Tours, he says, aren’t about always getting it right; adding they still have some hilarious things go wrong on on stage.
“We still balls things up but the crowds love it, they know you’re human. When you first start and make a mistake you want to be swallowed by a hole and disappear.”
Like their first gig at Eccles British Legion when the manager pulled the plug half way through their second song.
“Quite rightly, we were appalling,” laughs Jim. “Kirby Carney was supposed to be the flippin’ singer of the band, I’ll name and shame him now, I’ve never done this before but he decided last minute he wasn’t going to so I, for some stupid reason, made myself from bass player to singer.”
He describes his 15-year-old self as a reluctant band member with absolutely no interest in being a musician. Best friend Paul Gilbertson did, deciding he was going to start a band with Jim on bass.
“I was like ‘oh no, here we go’. He was very much like that, into something for short periods of time. It’d be the most important thing on the planet for a few weeks before it would be something else. So I thought I’ll just keep me head down, go along with it for now and he’ll forget about it and we’ll be moving onto something else and he didn’t.
“He found a friend of a friend who was selling this bass guitar and amp and he sent me round to look at. I’ve never touched a guitar in me life before and me mum, for some strange reason, agreed to let me have an advance on me birthday and buy it for me.
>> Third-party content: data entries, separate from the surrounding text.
theorem RoundTrip.barrierArrivalMessage (port : Nat) : RoundTrip.Statement (.barrierArrivalMessage port) := by
  intro _ _ e
  cases e

theorem RoundTrip.barrierCompletionMessage (port : Nat) : RoundTrip.Statement (.barrierCompletionMessage port) := by
  intro _ _ e
  cases e

theorem RoundTrip.podBarrierTimeout (num : Nat) : RoundTrip.Statement (.podBarrierTimeout num) := by
  intro _ _ e
  cases e

theorem RoundTrip.stallSample (die : Nat) : RoundTrip.Statement (.stallSample die) := by
  intro _ _ e
  cases e

theorem RoundTrip.debugQuiescent (core : Nat) : RoundTrip.Statement (.debugQuiescent core) := by
  intro _ _ e
  cases e

theorem RoundTrip.notAnInstruction (w : BitVec 32) : RoundTrip.Statement (.notAnInstruction w) := by
  intro _ _ e
  cases e

theorem RoundTrip.literalLanding : RoundTrip.Statement (.literalLanding) := by
  intro _ _ e
  cases e

theorem RoundTrip.instructionFetchFault (c : FetchCause) : RoundTrip.Statement (.instructionFetchFault c) := by
  intro _ _ e
  cases e

theorem RoundTrip.prefetchFill (core : Nat) (line : Nat) : RoundTrip.Statement (.prefetchFill core line) := by
  intro _ _ e
  cases e

theorem RoundTrip.registerWrite (by_ : Writer) (off : Nat) (data : WriteData) :
    RoundTrip.Statement (.registerWrite by_ off data) := by
  intro _ _ e
  cases e

theorem RoundTrip.doorbell (by_ : Writer) (thread : Nat) (value : BitVec 64) : RoundTrip.Statement (.doorbell by_ thread value) := by
  intro _ _ e
  cases e

theorem RoundTrip.belvedereMismatch : RoundTrip.Statement (.belvedereMismatch) := by
  intro _ _ e
  cases e

theorem RoundTrip.issueControlMismatch (core : Nat) (sched : Nat) : RoundTrip.Statement (.issueControlMismatch core sched) := by
  intro _ _ e
  cases e

theorem RoundTrip.functionLevelReset : RoundTrip.Statement (.functionLevelReset) := by
  intro _ _ e
  cases e

theorem RoundTrip.hostLinkDown : RoundTrip.Statement (.hostLinkDown) := by
  intro _ _ e
  cases e

theorem RoundTrip.storageDma (d : Dma) : RoundTrip.Statement (.storageDma d) := by
  intro _ _ e
  cases e

theorem RoundTrip.flitReceive (port : Nat) (flit : List (BitVec 8)) : RoundTrip.Statement (.flitReceive port flit) := by
  intro _ _ e
  cases e

theorem RoundTrip.portRetrain (port : Nat) (t : Training) : RoundTrip.Statement (.portRetrain port t) := by
  intro _ _ e
  cases e

theorem RoundTrip.hbmRequest (stack : Nat) (r : HbmReq) : RoundTrip.Statement (.hbmRequest stack r) := by
  intro _ _ e
  cases e

theorem RoundTrip.activationAlert (stack : Nat) (pc : Nat) (bank : Nat) (late : Bool) : RoundTrip.Statement (.activationAlert stack pc bank late) := by
  intro _ _ e
  cases e

theorem RoundTrip.selfRefreshEntry (stack : Nat) (chan : Nat) (request : Bool) : RoundTrip.Statement (.selfRefreshEntry stack chan request) := by
  intro _ _ e
  cases e

theorem RoundTrip.scrubPass (errs : List ScrubError) : RoundTrip.Statement (.scrubPass errs) := by
  intro _ _ e
  cases e

theorem RoundTrip.powerWindow (watts : Nat) : RoundTrip.Statement (.powerWindow watts) := by
  intro _ _ e
  cases e

theorem RoundTrip.dieOver105 (die : Nat) : RoundTrip.Statement (.dieOver105 die) := by
  intro _ _ e
  cases e

theorem RoundTrip.dieBelow100 (die : Nat) : RoundTrip.Statement (.dieBelow100 die) := by
  intro _ _ e
  cases e

theorem RoundTrip.thermalTrip (die : Nat) : RoundTrip.Statement (.thermalTrip die) := by
  intro _ _ e
  cases e

theorem RoundTrip.debugHalt (core : Nat) : RoundTrip.Statement (.debugHalt core) := by
  intro _ _ e
  cases e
I was like ‘thanks mum, cheers’. I genuinely thought I’ll give it two weeks, it’ll get chucked under the bed and we can forget about it.”
He found himself falling in love with being in a band rather than wanting to be a musician. Not an extrovert at all, Jim was terrified just stood there with lyrics written on a piece of paper.
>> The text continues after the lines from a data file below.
theorem waitingState_spot (va : Nat) (hva : va ∈ [0x40, 0x80]) : ∀ o n, (n = 4 ∨ n = 8) → o % n = 0 → o + n ≤ 64 →
    ReadsAt waitingState 0 n (BitVec.ofNat 64 va + BitVec.ofNat 64 o) (0x10000 + va + o) ∧
      WritesTo waitingState 0 n (BitVec.ofNat 64 va + BitVec.ofNat 64 o) (0x10000 + va + o) := by
  intro o n hn ho hlen
  obtain ⟨⟨r1, r2, r3⟩, ⟨w1, w2, w3⟩, good, here, first⟩ :=
    waitingState_reach va hva o (by omega) n (by simpa using hn) ho hlen
  have hflight : waitingState.cur.flight = [] := by decide +kernel
  have hweak : waitingState.weak = [] := rfl
  exact ⟨⟨⟨r1, r2, r3⟩, ⟨good, by simp [hweak]⟩, here, by simp [hflight], first⟩, w1, w2, w3⟩

theorem waitingState_owns : waitingState.owns 0 :=
  ⟨by decide +kernel, 0, ⟨0x10044, (waitingState_spot 0x40 (by decide) 4 4 (.inl rfl) rfl (by decide)).1, by decide +kernel⟩, rfl⟩

theorem waitingState_plain (pa : Nat) (h : pa ∈ [0x10040, 0x10080]) : waitingState.plain pa 64 := by
  refine ⟨?_, (fun _ hw => nomatch hw), (fun _ hw => nomatch hw)⟩
  revert pa
  decide +kernel

/-! ## What the words do there -/

/-- `tag` writes no register. -/
theorem tag_waitingState : (waitingState.of (exec (.tag false false 2 0) waitingState)).grp.rf.rv 4 0 = 0 := by
  decide +kernel

/-- `unify.p` writes no predicate. -/
theorem unifyP_waitingState :
    (waitingState.of (exec (.unifyP false 1 0 0 false) waitingState)).grp.rf.rp 1 0 = false := by
  decide +kernel

/-- `fail` moves no lane. -/
theorem fail_waitingState : (waitingState.of (exec (.fail false) waitingState)).issue.moved = 0 := by
  decide +kernel

/-- `adopt` writes no predicate. -/
theorem adopt_waitingState : (waitingState.of (exec (.adopt false 0 1) waitingState)).grp.rf.rp 0 0 = true := by
  decide +kernel

/-! ## The statements -/

theorem waitingState_pair_derefs : Derefs waitingState 0 4096 (waitingState.pair 0 0) 0x1000000000000000 := by
  have h : waitingState.pair 0 0 = 0x1000000000000000 := by decide +kernel
  rw [h]
  exact .value ⟨by decide, by decide⟩ (by decide) (by decide)

/-- Refutes O37: a term word whose issue register holds a reason to wait completes in no lane, which nothing in the statement
excludes; in `waitingState`, which meets every hypothesis of `tag`, v4 stays 0 where the statement asks for the tag 1 of the
constant. -/
theorem not_termBuilding : ¬ Obligations.TermBuilding := by
  unfold Obligations.TermBuilding
  intro h
  obtain ⟨tag, -⟩ := h waitingState false false false 2 0 0 0 0 0 waitingState_issuing rfl (by decide +kernel) (by decide +kernel)
  obtain ⟨t, hexec, wrote⟩ := tag (by unfold MetOk; decide +kernel)
  have tag_of_t : t.grp.rf.rv 4 0 = _ := wrote.written 0 0 Nat.one_pos (by decide)
  have unwritten := tag_waitingState
  rw [hexec] at unwritten
  exact absurd (tag_of_t.symm.trans unwritten) (by decide +kernel)

/-- Refutes O38: in `waitingState` no lane completes `unify.p` of a constant and itself, and p1 stays 0 where the statement asks
for 1. -/
theorem not_unificationAndBinding : ¬ Obligations.UnificationAndBinding := by
  unfold Obligations.UnificationAndBinding
  intro h
  obtain ⟨-, compares⟩ := h waitingState false false 0 0 1 0 0x1000000000000000 0x1000000000000000 waitingState_issuing
    waitingState_termReady waitingState_owns (by decide +kernel) (by decide +kernel) waitingState_pair_derefs
  obtain ⟨⟨t, hexec, wrote⟩, -⟩ := compares waitingState_pair_derefs (by decide) (by decide) (.inl (by decide))
  have unified : t.grp.rf.rp 1 0 = _ := wrote.written 0 (by decide)
  have unwritten := unifyP_waitingState
  rw [hexec] at unwritten
  exact absurd (unified.symm.trans unwritten) (by decide +kernel)

/-- Refutes O39: in `waitingState` no lane completes `fail` without a choice point, and none has branched where the statement
places lane 0 at `%fx`. -/
theorem not_choicePoints : ¬ Obligations.ChoicePoints := by
  unfold Obligations.ChoicePoints
  intro h
  obtain ⟨-, -, fails⟩ := h waitingState false false 0 0 0 waitingState_issuing waitingState_termReady waitingState_owns
  obtain ⟨t, hexec, branched⟩ := fails (by decide +kernel)
  have moved : t.issue.moved = waitingState.issue.moved ||| waitingState.issue.exec :=
    congrArg (fun t : State => t.issue.moved) branched.frame
  have unmoved := fail_waitingState
  rw [hexec] at unmoved
  exact absurd (moved.symm.trans unmoved) (by decide)

/-- A word that takes a lock and writes a predicate leaves that predicate behind its acquire (R121, R218). -/
theorem WritesAt.rf_acquired {s w q : State} {pa p : Nat} {bs : List Byte} {f : Nat → Bool} {g : Group}
    (hg : (s.core s.issue.core).group s.issue.slot = some g) (hw : WritesAt s w pa bs) (hq : Predicates w q p f) :
    w.issue = s.issue ∧ q.acquired.grp.rf = q.grp.rf := by
  have hissue : w.issue = s.issue := by rw [hw.frame]
  have hcores : w.cores = s.cores := by rw [hw.frame]
  have hgroup : (w.core w.issue.core).group w.issue.slot = some g := by rw [State.core, hcores, hissue]; exact hg
  obtain ⟨g', hg'⟩ : ∃ g', (q.core q.issue.core).group q.issue.slot = some g' := by
    rw [hq.frame]
    exact ⟨_, State.group_modGroup w _ _ _ g hgroup⟩
  exact ⟨hissue, by rw [State.acquired, q.grp_onGrp _ g' hg']⟩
“I’m not a great singer to honest with you; I was probably worse back then than I am now. We didn’t know what we were doing. The owner stopped us and the DJ kicked in but that was the thing, we weren’t very good but we adored playing live and desperately trying to get better. We just got pulled in by it. I absolutely loved the excitement, that was me completely and utterly hooked.”
James are one of Britain’s most influential indie bands. During their career they’ve released 14 studio albums, with hits including Sit Down and She’s A Star. Their latest studio album, Girl At The End Of The World, went straight in at number two in the UK charts.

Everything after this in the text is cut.